Available data:
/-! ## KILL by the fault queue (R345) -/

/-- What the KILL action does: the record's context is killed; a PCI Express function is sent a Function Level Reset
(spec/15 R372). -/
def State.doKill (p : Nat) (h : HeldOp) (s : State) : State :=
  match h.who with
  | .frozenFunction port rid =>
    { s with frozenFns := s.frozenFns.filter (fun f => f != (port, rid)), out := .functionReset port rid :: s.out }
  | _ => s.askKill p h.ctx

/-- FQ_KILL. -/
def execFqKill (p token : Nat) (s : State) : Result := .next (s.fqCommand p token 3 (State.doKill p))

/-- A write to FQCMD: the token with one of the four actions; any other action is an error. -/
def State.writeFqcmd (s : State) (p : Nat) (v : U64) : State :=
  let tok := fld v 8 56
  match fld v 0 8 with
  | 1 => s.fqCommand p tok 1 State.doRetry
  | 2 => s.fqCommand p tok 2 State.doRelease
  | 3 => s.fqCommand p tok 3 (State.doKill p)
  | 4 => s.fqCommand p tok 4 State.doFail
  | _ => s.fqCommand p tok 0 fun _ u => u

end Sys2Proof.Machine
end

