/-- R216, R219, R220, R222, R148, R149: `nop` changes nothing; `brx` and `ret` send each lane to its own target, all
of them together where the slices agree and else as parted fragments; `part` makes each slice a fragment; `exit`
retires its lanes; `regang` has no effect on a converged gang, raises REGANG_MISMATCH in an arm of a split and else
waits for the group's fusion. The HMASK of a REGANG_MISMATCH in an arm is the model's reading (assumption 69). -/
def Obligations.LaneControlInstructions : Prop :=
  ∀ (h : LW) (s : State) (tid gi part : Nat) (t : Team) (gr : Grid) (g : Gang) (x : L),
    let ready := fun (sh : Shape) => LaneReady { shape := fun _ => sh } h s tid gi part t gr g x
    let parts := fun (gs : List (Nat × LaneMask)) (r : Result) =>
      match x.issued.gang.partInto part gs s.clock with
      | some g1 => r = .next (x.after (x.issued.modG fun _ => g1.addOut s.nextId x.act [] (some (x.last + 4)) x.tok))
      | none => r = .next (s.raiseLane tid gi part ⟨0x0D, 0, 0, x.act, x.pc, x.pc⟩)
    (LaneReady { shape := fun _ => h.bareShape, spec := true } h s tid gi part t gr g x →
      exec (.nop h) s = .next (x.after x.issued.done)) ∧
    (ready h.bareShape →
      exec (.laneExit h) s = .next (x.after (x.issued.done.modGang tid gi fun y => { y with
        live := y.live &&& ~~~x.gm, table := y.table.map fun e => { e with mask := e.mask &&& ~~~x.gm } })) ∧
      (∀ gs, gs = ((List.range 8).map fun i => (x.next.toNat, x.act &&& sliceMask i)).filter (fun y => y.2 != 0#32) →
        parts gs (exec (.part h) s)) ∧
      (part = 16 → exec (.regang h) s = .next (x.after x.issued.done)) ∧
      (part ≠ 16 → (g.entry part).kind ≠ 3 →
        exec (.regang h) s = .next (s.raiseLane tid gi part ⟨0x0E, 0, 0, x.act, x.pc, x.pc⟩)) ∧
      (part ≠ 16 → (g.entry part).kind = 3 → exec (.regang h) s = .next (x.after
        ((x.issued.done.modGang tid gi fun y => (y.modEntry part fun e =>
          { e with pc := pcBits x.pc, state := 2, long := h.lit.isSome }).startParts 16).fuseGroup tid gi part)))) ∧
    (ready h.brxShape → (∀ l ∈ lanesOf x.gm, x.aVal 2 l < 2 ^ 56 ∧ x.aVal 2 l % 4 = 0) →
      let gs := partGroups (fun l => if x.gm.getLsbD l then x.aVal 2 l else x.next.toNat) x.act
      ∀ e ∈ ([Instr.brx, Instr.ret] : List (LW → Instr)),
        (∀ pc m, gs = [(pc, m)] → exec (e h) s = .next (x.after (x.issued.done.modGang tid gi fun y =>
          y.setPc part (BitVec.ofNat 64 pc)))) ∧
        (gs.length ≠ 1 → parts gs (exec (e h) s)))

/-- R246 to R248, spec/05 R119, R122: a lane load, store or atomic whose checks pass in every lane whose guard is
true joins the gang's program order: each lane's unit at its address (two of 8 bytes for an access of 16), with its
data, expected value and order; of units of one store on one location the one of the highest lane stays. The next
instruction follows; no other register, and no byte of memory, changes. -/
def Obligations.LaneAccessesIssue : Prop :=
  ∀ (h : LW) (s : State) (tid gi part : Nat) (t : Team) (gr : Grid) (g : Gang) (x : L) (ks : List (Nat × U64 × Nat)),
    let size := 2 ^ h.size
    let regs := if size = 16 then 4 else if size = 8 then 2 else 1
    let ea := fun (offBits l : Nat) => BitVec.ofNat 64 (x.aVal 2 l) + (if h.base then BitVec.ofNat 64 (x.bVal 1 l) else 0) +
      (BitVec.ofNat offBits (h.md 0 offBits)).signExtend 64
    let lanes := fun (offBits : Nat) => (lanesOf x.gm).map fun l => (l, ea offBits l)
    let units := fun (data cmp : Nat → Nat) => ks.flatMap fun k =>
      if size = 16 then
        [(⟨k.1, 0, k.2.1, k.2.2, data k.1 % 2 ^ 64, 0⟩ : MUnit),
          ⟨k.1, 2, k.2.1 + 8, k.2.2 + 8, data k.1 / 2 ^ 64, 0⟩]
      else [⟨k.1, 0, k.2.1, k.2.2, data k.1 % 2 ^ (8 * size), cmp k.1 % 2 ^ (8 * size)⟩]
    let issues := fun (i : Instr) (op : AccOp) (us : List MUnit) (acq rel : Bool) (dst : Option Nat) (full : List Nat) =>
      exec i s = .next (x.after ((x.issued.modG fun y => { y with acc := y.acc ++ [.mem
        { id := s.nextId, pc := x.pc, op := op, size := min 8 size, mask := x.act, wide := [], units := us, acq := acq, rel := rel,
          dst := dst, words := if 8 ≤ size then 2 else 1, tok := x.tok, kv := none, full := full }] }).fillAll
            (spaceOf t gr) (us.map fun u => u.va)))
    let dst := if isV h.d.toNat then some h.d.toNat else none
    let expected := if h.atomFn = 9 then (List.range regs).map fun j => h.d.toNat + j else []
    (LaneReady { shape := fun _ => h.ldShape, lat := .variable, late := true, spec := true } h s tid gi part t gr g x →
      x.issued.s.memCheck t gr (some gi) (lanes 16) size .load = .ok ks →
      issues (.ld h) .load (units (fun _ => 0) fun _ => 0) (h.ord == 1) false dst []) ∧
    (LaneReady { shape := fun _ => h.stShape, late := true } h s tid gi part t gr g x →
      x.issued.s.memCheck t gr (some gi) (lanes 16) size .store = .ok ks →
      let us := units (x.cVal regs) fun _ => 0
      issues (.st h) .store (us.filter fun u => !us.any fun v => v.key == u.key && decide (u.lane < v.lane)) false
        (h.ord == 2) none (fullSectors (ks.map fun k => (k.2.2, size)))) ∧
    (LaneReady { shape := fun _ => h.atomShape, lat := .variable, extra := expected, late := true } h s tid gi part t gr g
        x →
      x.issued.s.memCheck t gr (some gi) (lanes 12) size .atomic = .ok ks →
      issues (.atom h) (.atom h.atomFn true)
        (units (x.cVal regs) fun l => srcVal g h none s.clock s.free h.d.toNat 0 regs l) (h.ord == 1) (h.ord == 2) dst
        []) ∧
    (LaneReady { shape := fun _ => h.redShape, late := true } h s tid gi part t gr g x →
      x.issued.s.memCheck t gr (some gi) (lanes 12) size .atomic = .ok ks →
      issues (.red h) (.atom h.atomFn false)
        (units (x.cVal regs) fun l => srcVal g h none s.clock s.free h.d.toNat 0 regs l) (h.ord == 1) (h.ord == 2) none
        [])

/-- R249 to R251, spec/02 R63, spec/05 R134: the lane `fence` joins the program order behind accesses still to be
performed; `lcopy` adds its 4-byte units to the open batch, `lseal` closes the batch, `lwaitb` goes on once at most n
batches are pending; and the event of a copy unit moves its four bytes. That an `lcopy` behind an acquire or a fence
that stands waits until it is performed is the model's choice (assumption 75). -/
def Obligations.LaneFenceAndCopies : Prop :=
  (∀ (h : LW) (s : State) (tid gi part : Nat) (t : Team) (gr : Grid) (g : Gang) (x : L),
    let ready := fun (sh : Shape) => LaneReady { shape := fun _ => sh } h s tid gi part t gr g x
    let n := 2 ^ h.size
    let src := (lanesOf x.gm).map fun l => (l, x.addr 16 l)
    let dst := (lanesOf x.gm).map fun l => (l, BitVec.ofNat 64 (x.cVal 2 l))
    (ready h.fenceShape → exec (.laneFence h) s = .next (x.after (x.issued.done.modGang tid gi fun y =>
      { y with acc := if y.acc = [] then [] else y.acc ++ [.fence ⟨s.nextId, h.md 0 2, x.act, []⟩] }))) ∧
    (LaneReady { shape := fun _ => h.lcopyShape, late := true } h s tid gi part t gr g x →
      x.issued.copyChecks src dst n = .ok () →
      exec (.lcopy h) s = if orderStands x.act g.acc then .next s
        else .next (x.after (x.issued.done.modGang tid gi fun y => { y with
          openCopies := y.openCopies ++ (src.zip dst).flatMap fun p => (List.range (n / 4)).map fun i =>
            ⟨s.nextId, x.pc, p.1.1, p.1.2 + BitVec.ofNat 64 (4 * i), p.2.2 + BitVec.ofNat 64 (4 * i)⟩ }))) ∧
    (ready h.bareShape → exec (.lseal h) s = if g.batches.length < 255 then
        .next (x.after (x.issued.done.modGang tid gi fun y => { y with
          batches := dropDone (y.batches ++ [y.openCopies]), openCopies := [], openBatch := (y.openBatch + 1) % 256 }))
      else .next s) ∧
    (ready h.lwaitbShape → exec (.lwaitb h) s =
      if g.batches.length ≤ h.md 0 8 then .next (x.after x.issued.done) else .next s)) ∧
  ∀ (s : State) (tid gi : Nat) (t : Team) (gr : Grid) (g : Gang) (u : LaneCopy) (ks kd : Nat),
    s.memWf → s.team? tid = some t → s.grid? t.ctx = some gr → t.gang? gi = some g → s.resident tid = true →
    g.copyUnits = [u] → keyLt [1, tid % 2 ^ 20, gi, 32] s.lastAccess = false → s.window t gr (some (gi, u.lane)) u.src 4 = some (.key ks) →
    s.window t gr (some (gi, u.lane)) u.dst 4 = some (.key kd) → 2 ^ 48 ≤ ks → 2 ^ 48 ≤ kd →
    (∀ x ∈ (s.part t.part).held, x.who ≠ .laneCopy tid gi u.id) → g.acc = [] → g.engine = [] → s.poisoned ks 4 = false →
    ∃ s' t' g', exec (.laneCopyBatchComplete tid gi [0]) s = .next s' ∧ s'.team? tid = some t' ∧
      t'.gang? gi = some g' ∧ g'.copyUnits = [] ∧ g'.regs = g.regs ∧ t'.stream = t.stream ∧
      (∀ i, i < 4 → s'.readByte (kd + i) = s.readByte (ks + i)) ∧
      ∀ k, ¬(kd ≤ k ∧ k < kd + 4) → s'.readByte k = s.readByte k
...
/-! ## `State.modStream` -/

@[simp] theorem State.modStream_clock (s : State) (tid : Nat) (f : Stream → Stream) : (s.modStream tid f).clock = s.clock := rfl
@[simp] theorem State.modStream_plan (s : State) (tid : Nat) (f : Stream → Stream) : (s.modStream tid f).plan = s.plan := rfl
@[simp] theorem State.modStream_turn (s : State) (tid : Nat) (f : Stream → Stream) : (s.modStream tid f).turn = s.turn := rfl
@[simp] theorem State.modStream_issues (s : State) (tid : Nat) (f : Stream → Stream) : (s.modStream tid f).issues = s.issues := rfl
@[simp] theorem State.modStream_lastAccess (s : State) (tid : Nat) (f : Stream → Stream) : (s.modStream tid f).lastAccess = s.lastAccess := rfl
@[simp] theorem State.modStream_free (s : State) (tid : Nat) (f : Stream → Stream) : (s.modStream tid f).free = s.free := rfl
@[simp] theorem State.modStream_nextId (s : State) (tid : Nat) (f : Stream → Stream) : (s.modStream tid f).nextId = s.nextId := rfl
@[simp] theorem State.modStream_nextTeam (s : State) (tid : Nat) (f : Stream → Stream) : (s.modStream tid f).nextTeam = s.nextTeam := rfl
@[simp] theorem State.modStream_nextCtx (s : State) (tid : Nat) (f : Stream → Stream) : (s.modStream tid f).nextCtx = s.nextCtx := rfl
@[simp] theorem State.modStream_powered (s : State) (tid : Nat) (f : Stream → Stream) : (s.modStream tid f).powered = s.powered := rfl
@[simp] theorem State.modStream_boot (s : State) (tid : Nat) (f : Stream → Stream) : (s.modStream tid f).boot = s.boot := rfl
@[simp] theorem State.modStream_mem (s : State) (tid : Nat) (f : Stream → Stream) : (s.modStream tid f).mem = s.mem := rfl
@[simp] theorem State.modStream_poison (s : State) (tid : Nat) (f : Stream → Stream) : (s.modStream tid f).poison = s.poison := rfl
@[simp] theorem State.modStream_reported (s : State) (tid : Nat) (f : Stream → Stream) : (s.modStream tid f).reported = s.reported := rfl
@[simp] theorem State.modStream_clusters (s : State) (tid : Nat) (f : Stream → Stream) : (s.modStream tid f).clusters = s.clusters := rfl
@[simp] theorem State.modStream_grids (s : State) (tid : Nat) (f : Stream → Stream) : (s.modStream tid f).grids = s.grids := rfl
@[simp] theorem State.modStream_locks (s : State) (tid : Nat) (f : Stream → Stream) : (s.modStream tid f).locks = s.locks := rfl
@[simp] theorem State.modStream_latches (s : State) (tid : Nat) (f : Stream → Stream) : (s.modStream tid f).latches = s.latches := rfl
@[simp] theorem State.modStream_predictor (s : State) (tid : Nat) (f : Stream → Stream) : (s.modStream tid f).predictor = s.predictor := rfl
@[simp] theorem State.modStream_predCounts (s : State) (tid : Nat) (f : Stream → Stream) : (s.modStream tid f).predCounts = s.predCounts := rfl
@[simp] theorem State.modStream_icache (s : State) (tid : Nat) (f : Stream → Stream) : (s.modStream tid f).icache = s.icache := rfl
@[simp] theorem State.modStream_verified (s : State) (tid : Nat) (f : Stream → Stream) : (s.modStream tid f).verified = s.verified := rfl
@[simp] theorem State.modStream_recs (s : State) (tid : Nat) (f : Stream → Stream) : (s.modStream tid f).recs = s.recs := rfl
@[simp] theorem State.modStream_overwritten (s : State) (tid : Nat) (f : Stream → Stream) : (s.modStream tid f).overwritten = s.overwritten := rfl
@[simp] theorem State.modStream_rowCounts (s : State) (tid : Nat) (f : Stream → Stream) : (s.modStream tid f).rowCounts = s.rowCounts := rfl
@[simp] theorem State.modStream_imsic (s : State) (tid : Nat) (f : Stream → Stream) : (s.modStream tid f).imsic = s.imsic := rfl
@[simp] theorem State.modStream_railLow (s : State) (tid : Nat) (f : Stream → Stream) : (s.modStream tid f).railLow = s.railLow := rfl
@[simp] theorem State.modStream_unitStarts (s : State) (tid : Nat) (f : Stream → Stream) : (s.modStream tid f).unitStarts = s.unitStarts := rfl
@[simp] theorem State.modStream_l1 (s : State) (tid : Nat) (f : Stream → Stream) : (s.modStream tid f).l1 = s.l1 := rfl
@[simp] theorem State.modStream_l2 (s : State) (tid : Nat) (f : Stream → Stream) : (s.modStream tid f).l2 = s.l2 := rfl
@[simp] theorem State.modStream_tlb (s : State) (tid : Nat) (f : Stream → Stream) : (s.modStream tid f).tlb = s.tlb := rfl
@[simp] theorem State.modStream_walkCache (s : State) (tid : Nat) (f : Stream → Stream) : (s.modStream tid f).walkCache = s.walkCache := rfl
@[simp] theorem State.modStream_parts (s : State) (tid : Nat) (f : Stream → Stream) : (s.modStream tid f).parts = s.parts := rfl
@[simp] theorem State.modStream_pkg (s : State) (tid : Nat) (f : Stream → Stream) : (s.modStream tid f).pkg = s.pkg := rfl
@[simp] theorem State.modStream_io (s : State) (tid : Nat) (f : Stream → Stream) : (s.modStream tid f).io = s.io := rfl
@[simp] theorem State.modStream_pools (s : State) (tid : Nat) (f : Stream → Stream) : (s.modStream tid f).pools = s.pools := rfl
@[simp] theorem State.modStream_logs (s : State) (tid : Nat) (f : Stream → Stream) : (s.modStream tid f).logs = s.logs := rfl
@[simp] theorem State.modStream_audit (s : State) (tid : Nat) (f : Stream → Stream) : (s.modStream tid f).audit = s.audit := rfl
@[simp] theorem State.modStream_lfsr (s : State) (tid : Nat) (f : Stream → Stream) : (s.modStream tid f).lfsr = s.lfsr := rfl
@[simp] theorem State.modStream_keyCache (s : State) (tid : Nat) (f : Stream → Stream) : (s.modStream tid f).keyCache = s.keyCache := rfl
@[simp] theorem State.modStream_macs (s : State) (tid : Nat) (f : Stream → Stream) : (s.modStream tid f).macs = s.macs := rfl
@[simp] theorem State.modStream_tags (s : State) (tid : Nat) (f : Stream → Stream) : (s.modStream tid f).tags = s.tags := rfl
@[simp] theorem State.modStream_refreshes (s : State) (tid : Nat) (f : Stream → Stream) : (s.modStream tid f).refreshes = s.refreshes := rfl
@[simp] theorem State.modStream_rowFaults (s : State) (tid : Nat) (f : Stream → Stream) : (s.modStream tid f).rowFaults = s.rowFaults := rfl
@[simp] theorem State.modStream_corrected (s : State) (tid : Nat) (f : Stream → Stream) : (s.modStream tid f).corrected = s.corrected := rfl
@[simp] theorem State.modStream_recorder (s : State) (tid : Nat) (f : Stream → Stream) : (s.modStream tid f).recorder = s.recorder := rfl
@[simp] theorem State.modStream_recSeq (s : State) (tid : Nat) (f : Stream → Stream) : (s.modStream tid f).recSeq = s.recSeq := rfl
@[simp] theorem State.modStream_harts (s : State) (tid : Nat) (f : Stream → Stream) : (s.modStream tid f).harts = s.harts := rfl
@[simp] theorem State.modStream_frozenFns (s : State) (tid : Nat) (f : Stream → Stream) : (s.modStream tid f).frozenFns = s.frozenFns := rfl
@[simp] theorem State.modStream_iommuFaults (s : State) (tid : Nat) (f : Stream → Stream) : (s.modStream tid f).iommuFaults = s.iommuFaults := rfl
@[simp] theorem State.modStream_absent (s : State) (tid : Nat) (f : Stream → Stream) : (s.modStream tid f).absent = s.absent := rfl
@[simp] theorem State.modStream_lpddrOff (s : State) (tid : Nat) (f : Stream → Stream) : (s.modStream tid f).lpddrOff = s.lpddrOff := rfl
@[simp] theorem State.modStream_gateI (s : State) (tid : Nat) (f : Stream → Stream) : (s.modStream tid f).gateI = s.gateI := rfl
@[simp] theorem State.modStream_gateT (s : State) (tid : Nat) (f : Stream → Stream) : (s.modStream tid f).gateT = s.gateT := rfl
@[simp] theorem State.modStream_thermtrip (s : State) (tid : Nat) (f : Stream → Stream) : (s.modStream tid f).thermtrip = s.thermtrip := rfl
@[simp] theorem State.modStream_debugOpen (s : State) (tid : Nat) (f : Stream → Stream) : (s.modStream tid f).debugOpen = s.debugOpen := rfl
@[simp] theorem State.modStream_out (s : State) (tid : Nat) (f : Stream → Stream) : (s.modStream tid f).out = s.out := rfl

Goal of the exercise: Return a word-for-word copy of the lines above from the one holding "queue (R345) -/" through the one holding "def State.writeFqcmd (s", with both of them included and nothing besides.

Your response:
/-! ## KILL by the fault queue (R345) -/

/-- What the KILL action does: the record's context is killed; a PCI Express function is sent a Function Level Reset
(spec/15 R372). -/
def State.doKill (p : Nat) (h : HeldOp) (s : State) : State :=
  match h.who with
  | .frozenFunction port rid =>
    { s with frozenFns := s.frozenFns.filter (fun f => f != (port, rid)), out := .functionReset port rid :: s.out }
  | _ => s.askKill p h.ctx

/-- FQ_KILL. -/
def execFqKill (p token : Nat) (s : State) : Result := .next (s.fqCommand p token 3 (State.doKill p))

/-- A write to FQCMD: the token with one of the four actions; any other action is an error. -/
def State.writeFqcmd (s : State) (p : Nat) (v : U64) : State :=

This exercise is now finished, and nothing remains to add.